The Crystal Symphony is in Ho Chi Min City, Vietnam. The Crystal Serenity is at sea from Walvis Bay to Luanda, Angola.
I still can’t say that I find a difference between HAL and other beds but I slept well anyway. After rising at 5 I had a pleasant 6-lap (1.5 mile) walk on the lower promenade deck. When the time for sunrise came around (about 7am) the rain told me there would be nothing to see.
Leaving the ship at 8:30 I inquired of Barbara the exact location of the shuttle back from V&A waterfront. She told me and suggested I take the shuttle there (it wasn’t supposed to start until 9 but was already running. Soon after I left a drizzle started and I had to work my way around some puddles but was soon at McDonalds where about 1:70 got me hash browns, coffee, and about 40 minutes of high speed internet. When I left the sun was out and I walked back toward the center of town, having another look at the train station where 3 wonderful journeys began or ended. I was back on board about 11, and the meeting with immigration took only a few minutes.
This is my first time on the Amsterdam. It seems more like the Zaandam than the Rotterdam, all in good ways. The entire lower promenade deck is public space, without loungers taken up by Lanai Cabins, there is an outside stairway all the way from deck 2 up to the Lido Deck, and there’s aa aft lido deck pool rather than a retreat (and no garish movie screen).

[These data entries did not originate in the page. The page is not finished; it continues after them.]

-- ==== Sys2Proof/Machine/MatrixQueue.lean ====
section
/-!
DEFINITION. The queue instructions of the matrix unit (11_matrix_unit.md R223 to R231).
-/

namespace Sys2Proof.Machine

/-- The eight words of a record held in a vector register (R226). -/
def recordOf (v : Vec) : Vector Word 8 := Vector.ofFn fun i : Fin 8 => word (lane 8 v i.val)

/-- A word with a field replaced. -/
def putFld (w : Word) (lo n v : Nat) : Word := word (nput w.toNat lo n v)

/-- The checks of R225: ownership, and for all but MACK a stopped queue. -/
def withOwner (s : State) (mack : Bool) (k : State → State) : State :=
  if !s.ownsMatrix s.cur then s.trap 0x0D 0x0C
  else if !mack && s.myCore.mx.stop then s.trap 0x0D s.myCore.mx.mqflt
  else k s

/-- The state with the current core's matrix unit replaced. -/
def State.setMx (s : State) (core : Nat) (m : Matrix) : State := s.setCore core { s.core core with mx := m }

/-- STC (R223, R226): it stalls at its head while sixteen records are queued. -/
def execStc (sid : Bool) (a : XReg) (b : VReg) (s : State) : Out :=
  .next (withOwner s false fun s =>
    let m := s.myCore.mx
    if 16 ≤ m.queue.length then s
    else withRelease true s fun s =>
      let r := recordOf (s.v b)
      let r := if sid then r.set 0 (putFld (r.get 0) 32 6 s.me.statid.toNat) else r
      let cmd : MCmd := { words := r, seq := m.seq.toNat, st := .queued, since := s.dieClock (dieOf s.cur), at_ := s.clk.ticks }
      (s.setMx (coreOf s.cur) { m with queue := m.queue ++ [cmd], seq := m.seq + 1 }).doneX a (m.seq.setWidth 64))

/-- MQST (R227): it meets the second check of R225, for an owner. -/
def execMqst (a : XReg) (s : State) : Out :=
  .next (if s.ownsMatrix s.cur && s.myCore.mx.stop then s.trap 0x0D s.myCore.mx.mqflt else s.doneX a (s.mqstat s.cur))

/-- What MBIND binds a token to (R228), or none where it binds nothing. -/
def Matrix.bindTo (m : Matrix) (core q : Nat) : Option TokSt :=
  let src := TokSrc.matrix core q
  if m.queue.any (·.seq = q) then some (.pending src)
  else match m.outcomes.find? (·.1 = q) with
    | some (_, 0) => some (.complete src)
    | some (_, k) => some (.faulted src k)
    | none => none

/-- MBIND (R228). -/
def execMbind (j : Tok) (b : XReg) (s : State) : Out :=
  .next (withOwner s false fun s =>
    if (s.me.tok.get j).isPending then s.trapOpen 0x0E
    else match s.myCore.mx.bindTo (coreOf s.cur) (fld (s.x b) 0 16) with
      | some t => s.setMe ((s.me.setTok j t).retire [])
      | none => s.trapOpen 0x0E)

/-- MACK (R229): it discards a stopped queue. -/
def execMack (s : State) : Out :=
  .next (withOwner s true fun s => if s.myCore.mx.stop then (s.discardQueue (coreOf s.cur)).done else s.done)

end Sys2Proof.Machine
end

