/-- VCMP.LE.n (R209): unsigned for either kind of integer. -/
def execVcmpLeN (a : PReg) (b c : VReg) (ty : ITy) (p : PCtl) (s : State) : Out :=
  .next (s.cmpOp p ty.bytes a fun i =>
    (decide (lane ty.bytes (s.v b) i ≤ lane ty.bytes (s.v c) i), {}))

/-! Bitwise, shift and carry-less forms (R210) -/

/-- A form on the bits of two sources: the lane's width in bits, b and c. -/
def State.bitsOp (s : State) (a b c : VReg) (ty : ITy) (p : PCtl) (f : Nat → Nat → Nat → Nat) : State :=
  s.laneMap p ty.bytes a fun i => f (8 * ty.bytes) (lane ty.bytes (s.v b) i) (lane ty.bytes (s.v c) i)

/-- The bits of a lane shifted right, filled with its top bit (R210: VSAR). -/
def sarBits (w b k : Nat) : Nat := intBits w (intVal w true b / (2 ^ k : Nat))

/-- The bits of a lane rotated right. -/
def rotBits (w b k : Nat) : Nat := b / 2 ^ k + b * 2 ^ (w - k) % 2 ^ w

/-- VAND (R210). -/
def execVand (a b c : VReg) (ty : ITy) (p : PCtl) (s : State) : Out :=
  .next (s.bitsOp a b c ty p (fun _ => Nat.land))

/-- VOR (R210). -/
def execVor (a b c : VReg) (ty : ITy) (p : PCtl) (s : State) : Out :=
  .next (s.bitsOp a b c ty p (fun _ => Nat.lor))

/-- VXOR (R210). -/
def execVxor (a b c : VReg) (ty : ITy) (p : PCtl) (s : State) : Out :=
  .next (s.bitsOp a b c ty p (fun _ => Nat.xor))

/-- VANDN (R210). -/
def execVandn (a b c : VReg) (ty : ITy) (p : PCtl) (s : State) : Out :=
  .next (s.bitsOp a b c ty p (fun w b c => Nat.land b (2 ^ w - 1 - c)))

/-- VSHL (R210). -/
def execVshl (a b c : VReg) (ty : ITy) (p : PCtl) (s : State) : Out :=
  .next (s.bitsOp a b c ty p (fun w b c => b * 2 ^ (c % w) % 2 ^ w))

/-- VSHR (R210). -/
def execVshr (a b c : VReg) (ty : ITy) (p : PCtl) (s : State) : Out :=
  .next (s.bitsOp a b c ty p (fun w b c => b / 2 ^ (c % w)))

/-- VSAR (R210). -/
def execVsar (a b c : VReg) (ty : ITy) (p : PCtl) (s : State) : Out :=
  .next (s.bitsOp a b c ty p (fun w b c => sarBits w b (c % w)))

/-- VROT (R210). -/
def execVrot (a b c : VReg) (ty : ITy) (p : PCtl) (s : State) : Out :=
  .next (s.bitsOp a b c ty p (fun w b c => rotBits w b (c % w)))

/-- VCLMUL (R210). -/
def execVclmul (a b c : VReg) (ty : ITy) (p : PCtl) (s : State) : Out :=
  .next (s.bitsOp a b c ty p (fun _ b c => clMul 64 b c % 2 ^ 64))

/-- VCLMULH (R210). -/
def execVclmulh (a b c : VReg) (ty : ITy) (p : PCtl) (s : State) : Out :=
  .next (s.bitsOp a b c ty p (fun _ b c => clMul 64 b c / 2 ^ 64))

/-- VSEL (R210): its predicate chooses the source, and every lane is written. -/
def execVsel (a b c : VReg) (ty : ITy) (p : PReg) (s : State) : Out :=
  .next (s.laneMap .all ty.bytes a fun i =>
    if predLane (s.p p) ty.bytes i then lane ty.bytes (s.v b) i else lane ty.bytes (s.v c) i)

/-! Moves and permutations (R212) -/

/-- VBCAST (R212). -/
def execVbcast (a : VReg) (b : XReg) (ty : VTy) (p : PCtl) (s : State) : Out :=
  .next (s.laneMap p ty.bytes a fun _ => (s.x b).toNat % 2 ^ (8 * ty.bytes))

Muster was at 1:15. The letter from the Captain said “All newly embarked guests”, but in his announcement Cruise Director Gene Young made it clear the drill was for EVERYBODY. I expected sailaway to be at 2. At 1:50 and again at 2:05 6 stragglers were called by name to meet with immigration. At 2:30 Captain Mercer came on the PA and said we would sail at 3. At 2:40 the pilot appeared, and at 2:45 the lines were “singled up”, and we held that way for 15 minutes. After making a sharp turn to port we were headed for the breakwater. I stayed on deck until we passed Robben Island (about 3 miles off to starboard, and then started the painful process of setting up internet.
My table mates were no shows again, which both Fremin and the supervisor said was very unusual.
This evening’s entertainment was a concert by the duo Paige Mac with a mix of music styles. They were not really my style, and this was their first time on a cruise ship. They seemed to be having trouble with the ship’s motion. On the way back I stopped by the mix for Debbie Bacon. She was probably the best I’ve seen on HAL although I wasn’t impressed with the “SINGO” game. The song list she presented was limited to the 70 numbers represented on the Singo cards and I don’t really know what her repertory was, but she’s the first HAL Piano Bar enter I’ve seen who knew “Hello Dolly”.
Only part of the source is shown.